Once again Ditwah highlighted the need for reliable early-warning system that requires constant technological upgrading. A robust interface between technology and institutional networks is essential. Advanced and accessible communication technologies—early-warning systems, mobile alerts, satellite data, and community-level dissemination platforms— should play a crucial role in transforming timely information into effective action. Timely alerts, data-sharing mechanisms, communication networks, and community-level outreach must keep pace with global standards and evolving climatic threats. The gaps observed during Cyclone Ditwah indicate that Sri Lanka’s early warning systems need stronger digital infrastructure, better interoperability, and clearer channels for dissemination to all communities, especially those in vulnerable zones. Disaster risk management cannot rely solely on community participation.
Building a Disaster Management Architecture
Sri Lanka gained independence in 1948 in the aftermath of the devastating island-wide floods in 1947. Since then, the country has repeatedly faced severe natural disasters—particularly windstorms and floods—in 1957, 1964, 1969, 1976, 1986, and 1989. Yet, despite this long and painful history, no single, dedicated institutional mechanism existed, within the state, to manage disaster-related activities, until the mid-1990s. Responsibility for disaster response remained fragmented across multiple agencies, largely operating under the broad and limited mandate of social services.

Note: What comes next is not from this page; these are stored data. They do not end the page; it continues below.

/-! ## Addresses (10_memory R241, R250) -/

/-- The base of a form whose lanes add to it lies outside the limits of its mode (10_memory R241): a base below the face windows
is as far outside those of mode 0b10 as one above (log 97). -/
def baseFault (c : Ctx) (m : MemOp) (a : Int) : Option Ev :=
  let bad : Bool := match m.mode with
    | .spad => decide (a < 0) || decide (2 ^ 32 ≤ a) || area a.toNat == .face
    | .face => decide (a < 0x10000000) || decide (0x1C000000 ≤ a)
    | .handle => false
  if bad then some { code := 0x10, info1 := evAddr a, info2 := c.asid.toNat } else none

/-- The handles an op names. -/
def memHandles (m : MemOp) : List Nat := if m.mode = .handle then [m.hnd.toNat] else []

/-- The address of an access of size `sz`, or its offset from the handle's base. -/
def memAddr (c : Ctx) (m : MemOp) (sz : Nat) : Int :=
  let d : Int := m.ofs.toInt * sz
  match m.mode with
  | .spad => ((c.xw m.base).toNat : Int) + d
  | .handle => (c.xw m.base).toInt + d
  | .face => 0x10000000 + ((c.xw m.base).toNat : Int) + d

/-- The pitch of the sheet forms. -/
def memPitch (c : Ctx) (m : MemOp) : Int := if m.pitch = 0 then 2048 else (c.xw m.pitch).toInt

def memHnd (m : MemOp) : Option Nat := if m.mode = .handle then some m.hnd.toNat else none

/-- A read piece. -/
def rdPiece (ix : Nat) (h : Option Nat) (a : Int) (len : Nat) (half : Bool := false) : Piece := ⟨ix, h, a, len, half, [], false⟩

/-- The scalars an address reads. -/
def memScalars (m : MemOp) : List XReg := m.base :: if m.pitch = 0 then [] else [m.pitch]

/-- The alignment of rows, and of other accesses (10_memory R242). -/
def rowAlign (near : Bool) : Nat := if near then 2048 else 64

def memForm (m : MemOp) (store : Bool) (align : Bool → Nat) (areas : Area → Nat → Bool) (dreg : Ctx → Nat := fun _ => 0) : Form :=
  { store := store, face := m.mode == .face, areas := areas, align := align, dreg := dreg }

/-- Areas that allow the sheet, row and mask loads. -/
def wideAreas (windows : Bool) : Area → Nat → Bool
  | .hearth, _ | .face, _ => true
  | .window _, _ => windows
  | _, _ => false

/-! ## Loads -/

/-- A load: its extra sources, its scalars, its pieces, its destination register, and how its data becomes the result. -/
def loadSem (m : MemOp) (f : Form) (xs : List XReg) (hs : List Nat) (extra : Ctx → List PDest) (poison : Ctx → Option Ev)
    (pieces : Ctx → List Piece) (dreg : Ctx → PDest) (dest : Ctx → LDest) (lat : Nat) : OpSem :=
  { path := m.path
    reads := fun s b => (xs.map fun x => .x x.toNat) ++ (hs.map fun k => .h k) ++ extra (s.ctx b)
    writes := fun s b => let c := s.ctx b
      let ts := s.targets c f (pieces c)
      [(dreg c, if isLong ts then none else some (spadLatency ts lat))]
    hold := fun s b => let c := s.ctx b; s.accessWait b true false hs (s.targets c f (pieces c))
    fault := fun s b => let c := s.ctx b
      (poisonedX c xs).orElse fun _ => (poison c).orElse fun _ => s.accessFault c f (pieces c)
    ask := fun s b t => hs.foldl (fun t k => s.askHandle b k t) t
    act := fun pre b s => let c := pre.ctx b
      pre.doLoad s b hs (pre.targets c f (pieces c)) (dest c) lat }

/-- The mask and the old destination that a sheet load reads. -/
def sheetLoadReads (m : MemOp) (merges : Bool) (c : Ctx) : List PDest :=
  .m (c.physM m.mask.toNat) :: if merges then [.v (c.physV m.reg.toNat)] else []

def noPoison (_ : Ctx) : Option Ev := none

/-- LDS (10_memory R243, R246). -/
def ldsSem (m : MemOp) (mz : Bool) : OpSem :=
  loadSem m (memForm m false rowAlign (wideAreas true)) (memScalars m) (memHandles m)
    (sheetLoadReads m (m.mask != 0 && !mz)) noPoison
    (fun c => (List.range 64).map fun r => rdPiece r (memHnd m) (memAddr c m 2048 + r * memPitch c m) 2048)
    (fun c => .v (c.physV m.reg.toNat))
    (fun c => .rows (c.physV m.reg.toNat) (c.vv (c.physV m.reg.toNat)) (c.maskOf m.mask.toNat) (m.mask != 0) mz false) 6

/-- LDR (10_memory R243, R246): the other rows stay, so it always reads its destination. -/
def ldrSem (m : MemOp) (row : BitVec 6) : OpSem :=
  -- SPEC bit 0 is both `MZ` and the lowest bit of `ROW` (10_memory R245; log 9)
  loadSem m (memForm m false rowAlign (wideAreas true)) (memScalars m) (memHandles m)
    (sheetLoadReads m true) noPoison
    (fun c => [rdPiece row.toNat (memHnd m) (memAddr c m 2048) 2048])
    (fun c => .v (c.physV m.reg.toNat))
    (fun c => .row (c.physV m.reg.toNat) row.toNat (c.vv (c.physV m.reg.toNat)) (c.maskOf m.mask.toNat) (m.mask != 0)
      (row.getLsbD 0)) 6

/-- The rows of LDS2 and STS2 (10_memory R250). -/
def twoHalves (c : Ctx) (m : MemOp) (j : BitVec 6) (hb : HReg) (xb2 : XReg) (r : Nat) : Option Nat × Int × Bool :=
  if r < j.toNat then (some m.hnd.toNat, memAddr c m 2048 + r * memPitch c m, false)
  else (some hb.toNat, (c.xw xb2).toInt + ((r : Int) - j.toNat) * memPitch c m, true)

/-- LDS2 (10_memory R243, R250). -/
def lds2Sem (m : MemOp) (j : BitVec 6) (hb : HReg) (xb2 : XReg) (mz : Bool) : OpSem :=
  loadSem m (memForm m false rowAlign (wideAreas true)) (memScalars m ++ [xb2]) [m.hnd.toNat, hb.toNat]
    (sheetLoadReads m (m.mask != 0 && !mz)) noPoison
    (fun c => (List.range 64).map fun r => let t := twoHalves c m j hb xb2 r; rdPiece r t.1 t.2.1 2048 t.2.2)
    (fun c => .v (c.physV m.reg.toNat))
    (fun c => .rows (c.physV m.reg.toNat) (c.vv (c.physV m.reg.toNat)) (c.maskOf m.mask.toNat) (m.mask != 0) mz false) 6

/-- Areas that allow LDX of a width (10_memory R225). -/
def ldxAreas (wid : BitVec 3) : Area → Nat → Bool
  | .hearth, _ | .face, _ | .window _, _ => true
  | .flags, _ => wid == 4 || wid == 5
  | _, _ => false

/-- LDX (10_memory R243, R246). -/
def ldxSem (m : MemOp) (wid : BitVec 3) : OpSem :=
  let sz := widBytes wid.toNat
  loadSem m (memForm m false (fun _ => sz) (ldxAreas wid)) (memScalars m) (memHandles m) (fun _ => []) noPoison
    (fun c => [rdPiece 0 (memHnd m) (memAddr c m sz) sz])
    (fun _ => .x m.reg.toNat) (fun _ => .x m.reg.toNat wid.toNat) 5

/-- LDB (10_memory R243, R246). -/
def ldbSem (m : MemOp) (mz : Bool) : OpSem :=
  loadSem m (memForm m false rowAlign (wideAreas true)) (memScalars m) (memHandles m)
    (sheetLoadReads m (m.mask != 0 && !mz)) noPoison
    (fun c => [rdPiece 0 (memHnd m) (memAddr c m 2048) 2048])
    (fun c => .v (c.physV m.reg.toNat))
    (fun c => .rows (c.physV m.reg.toNat) (c.vv (c.physV m.reg.toNat)) (c.maskOf m.mask.toNat) (m.mask != 0) mz true) 6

A decisive institutional shift began in 1994 with the establishment of the National Disaster Management Centre (NDMC) by President Chandrika Bandaranaike Kumaratunga, under the Ministry of Social Welfare. The NDMC was tasked with coordinating disaster preparedness, mitigation, emergency response, recovery, and long-term rehabilitation and development. It also initiated the development of a comprehensive legal and policy framework for disaster management. By 2000, the NDMC had completed draft versions of the Disaster Management Bill and the National Disaster Management Plan. However, these initiatives stalled and were never formally adopted following the change of government in 2001.
The catastrophic human, economic, and social consequences of the 2004 Indian Ocean Tsunami starkly exposed the limitations of this incomplete framework and underscored the urgent need for a systematic and comprehensive approach to disaster management. In response, disaster preparedness was elevated to a national priority, and on 10 February, 2005, a bipartisan Parliamentary Select Committee was appointed. Its mandate was to examine gaps in preparedness revealed by the Tsunami of 26 December, 2004, assess the absence of effective early-warning mechanisms, and recommend measures to strengthen institutional readiness and reduce the impact of future natural disasters.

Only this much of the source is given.